Выбрать главу

— Повеления наши не дозволено никому отменять…

Он смотрел ей на брови, полузакрыв глаза, точно не слышал голоса той, что дарила ему не единожды радость, не узнавал его, оскорбленной в своей гордыне владельца игрушки, посмевшей вообразить себя живой и самостоятельной…

Второе чтение тетради, найденной Шутиковой, вызвало больший интерес.

Парамонов-младший и Шутикова сидели рядом. Она на секунду повернула в его сторону лицо, малоподвижное, как и раньше, но чуточку смягченное.

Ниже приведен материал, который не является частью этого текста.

-- ==== Sys2Proof/Machine/Faults.lean ====
section
/-! DEFINITION. Fault containment (chapter 21) beneath the families: region states (R486, R503), the record of a declaration
(R487), degraded mode and the fault reserve (R500, R501), and the start of a takeover (R155). -/

namespace Sys2Proof.Machine

/-- Whether a device-critical region has been lost (R490). -/
def State.critical (s : State) : Bool := s.b (sprA 0x0C8) 1

/-! ### Degraded mode -/

/-- The spare pseudo-channels left in stack `t`. -/
def State.sparesLeft (s : State) (t : Nat) : Nat := s.f (sprA 0x0C0) (2 * t + 1) (2 * t)

/-- Whether pool `p` runs below its configured size with no spare that can restore it (R500, R501). -/
def State.poolShort (s : State) (p : Nat) : Bool :=
  decide (s.poolSize p < s.spr.cfgPool.at 0 p) && (decide (p < 5) || decide (s.sparesLeft (p - 5) = 0))

/-- The state a newly faulty region takes: 1 while something covers or spares it, 2 when it is lost (R486, R503). -/
def State.faultState (s : State) (r : Nat) : Nat :=
  if r < 4 then (if s.b (pipA 4 0x084) 0 = true ∧ s.f (pipA 4 0x084) 2 1 = r then 1 else 2)
  else if 15 ≤ r ∧ r < 20 then
    (if (List.range 5).any (fun p => decide (p ≠ r - 15 ∧ s.planeState p = 1)) then 1 else 2)
  else if 64 ≤ r then (if 0 < s.sparesLeft ((r - 64) / 32) then 1 else 2)
  else 2

/-- Whether a region is lost: also while it is tested, until the test has passed (R488). -/
def State.regionLost (s : State) (r : Nat) : Bool := decide (s.region r = 2) || (decide (s.region r = 3) && decide (s.faultState r = 2))

/-- Regions lost. -/
def State.lostRegions (s : State) : Nat := ((List.range 128).filter s.regionLost).length

/-- Whether degraded mode is in force (R501). -/
def State.degradedNow (s : State) : Bool := decide (0 < s.lostRegions) || (List.range 7).any s.poolShort

/-- Release the reserve of a pool, or restore it (R290, R500). -/
def State.setReserve (s : State) (p : Nat) (release : Bool) : State :=
  (s.setB (sprA 0x0C8) (16 + p) release).setF (bpmA (0x0E0 + 4 * p)) 25 0 (if release then 0 else s.resOf p)

/-- Release the fault reserves that R500 allows under an automatic policy of kind 6 (each a completed repair), queue them
under policy 1, and restore those that no case holds any longer. -/
def State.refreshReserve (s : State) : State :=
  forEach (List.range 7) s (fun s p =>
    let due := s.degradedNow || s.poolShort p
    let on := s.b (sprA 0x0C8) (16 + p)
    if due = true ∧ on = false ∧ s.f (bpmA (0x0E0 + 4 * p)) 25 0 ≠ 0 then
      match s.f (sprA 0x048) 13 12 with
      | 0 => if s.b (sprA 0x044) 0 then (s.setReserve p true).repaired else s
      | 1 => s.request 6 30 p
      | _ => s
    else if due = false ∧ on = true then s.setReserve p false
    else s)

/-- Bring SPR_DEGRADE up to date: every change of the lost regions or of the mode is reported (R501). -/
def State.refreshDegrade (s : State) : State :=
  let lost := s.lostRegions % 256
  let deg := s.degradedNow
  let s :=
    if s.f (sprA 0x0C8) 11 4 = lost ∧ s.b (sprA 0x0C8) 0 = deg then s
    else ((s.setF (sprA 0x0C8) 11 4 lost).setB (sprA 0x0C8) 0 deg).report sprPage 1 0x2002 lost
  s.refreshReserve

/-! ### Takeover (R155, R156) -/

def State.covering (s : State) : Bool := s.b (pipA 4 0x084) 0
def State.coveredGroup (s : State) : Nat := s.f (pipA 4 0x084) 2 1

/-- P4 starts covering group `k`: status, count, cause bit 4 of page 4, event 0x4C05. -/
def State.startTakeover (s : State) (k : Nat) (forced : Bool) : State :=
  let n := satAdd 16 (s.f (pipA 4 0x084) 31 16) 1
  let s := s.wr (pipA 4 0x084) (word (1 + k * 2 + b2n forced * 8 + 16 + n * 65536))
  let s := (s.setB (pipA k 0x040) 2 true).setB (pipA 4 0x080) 0 false
  s.report (pipPage 4) 4 0x4C05

/-- Whether an automatic takeover of group `k` can start: enabled, P4 covers no group and is good, and staging k and
POL k are good (R155, R156). -/
def State.canCover (s : State) (k : Nat) : Bool :=
  s.b (pipA 4 0x080) 8 && !s.covering && !s.b (pipA 4 0x084) 4 && !s.regionDown 4 && !s.regionDown (5 + k) && !s.regionDown (10 + k)

/-! ### Declarations -/

/-- The repair a declared region asks for (R491, R496, R497): region tests, plane tests; an HBM slot's mapping is asked
for when it is drained, and a device-critical region is not tested. -/
def State.requestFor (s : State) (r : Nat) : State :=
  if r = 30 ∨ r = 35 ∨ r = 36 then s
  else if 15 ≤ r ∧ r < 20 then s.request 1 r 0
  else if r < 62 then s.request 0 r 0
  else s

/-- Record a declaration (R487): the first is captured, each is counted and reported; the region takes its state, its
repair is asked for, and a repair of it that is running stops (R494). -/
def State.declareRec (s : State) (r cause where_ row : Nat) : State :=
  let s := if s.b (sprA 0x058) 31 then s.bumpF (sprA 0x058) 15 0
    else (s.wr (sprA 0x058) (word (2 ^ 31 + cause * 2 ^ 24 + r * 2 ^ 16))).wr (sprA 0x05C) (word (row % 2 ^ 24 * 256 + where_ % 256))
  let s := (s.bump (sprA 0x060)).report sprPage 0 0x2001 r cause
  let running := s.b (sprA 0x040) 8 && (match s.spr.queue with | q :: _ => decide (q.region = r) | [] => false)
  let s := if running then (s.refuseRepair 3).popRepair else s
  let s := s.setRegion r (s.faultState r)
  let s := if r = 30 ∨ r = 35 ∨ r = 36 then
      if s.critical then s else (s.setB (sprA 0x0C8) 1 true).report sprPage 6 0x2007
    else s
  (s.requestFor r).refreshDegrade

/-- Whether a declaration under a cause is acted on (R503, SPR_CTL.en). -/
def State.declareOk (s : State) (r cause : Nat) : Bool :=
  s.regionExists r && (decide (4 ≤ cause) || s.b (sprA 0x044) 0)

/-- A region becomes good again. -/
def State.regionGood (s : State) (r : Nat) : State := (s.setRegion r 0).refreshDegrade

/-- Spares of a kind are exhausted (R494). -/
def State.sparesOut (s : State) : State := s.report sprPage 5 0x2006

end Sys2Proof.Machine
end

Оле, наверное, льстило, что ее находка вызвала столько волнений, разговоров. Шутикова впервые почувствовала себя сопричастной к чему-то истинно драматическому, но не выдуманному, не книжному. По просьбе Стрепетова она рассказала о поиске своего бывшего соседа. Была даже на подмосковной даче, но он и оттуда уехал. Теперь она ждет, когда сосед известит райсобес, на какой адрес ему переводить пенсию.

Когда я выходила, Стрепетов вызвался проводить меня до дома. Я спросила:

— Тебя заинтересовала вышивка?

— Понимаете, в одном районе почти одновременно всплыли два любопытных предмета: вышивка Параши Жемчуговой и «Записки правнучки».

Я пригласила его домой. Мы сели за стол в кухне, к нам вошел Митя Моторин.

— Устроился на работу? — спросил Стрепетов.

— Не только на работу, — в голосе Мити прозвучало плохо скрытое торжество. — В ДЭЗе дают комнату, через неделю освобождается. Правда, полуподвал, но для начала — Версаль. Хотя я, наверное, уеду.

— Куда это ты собрался? — поинтересовался Стрепетов.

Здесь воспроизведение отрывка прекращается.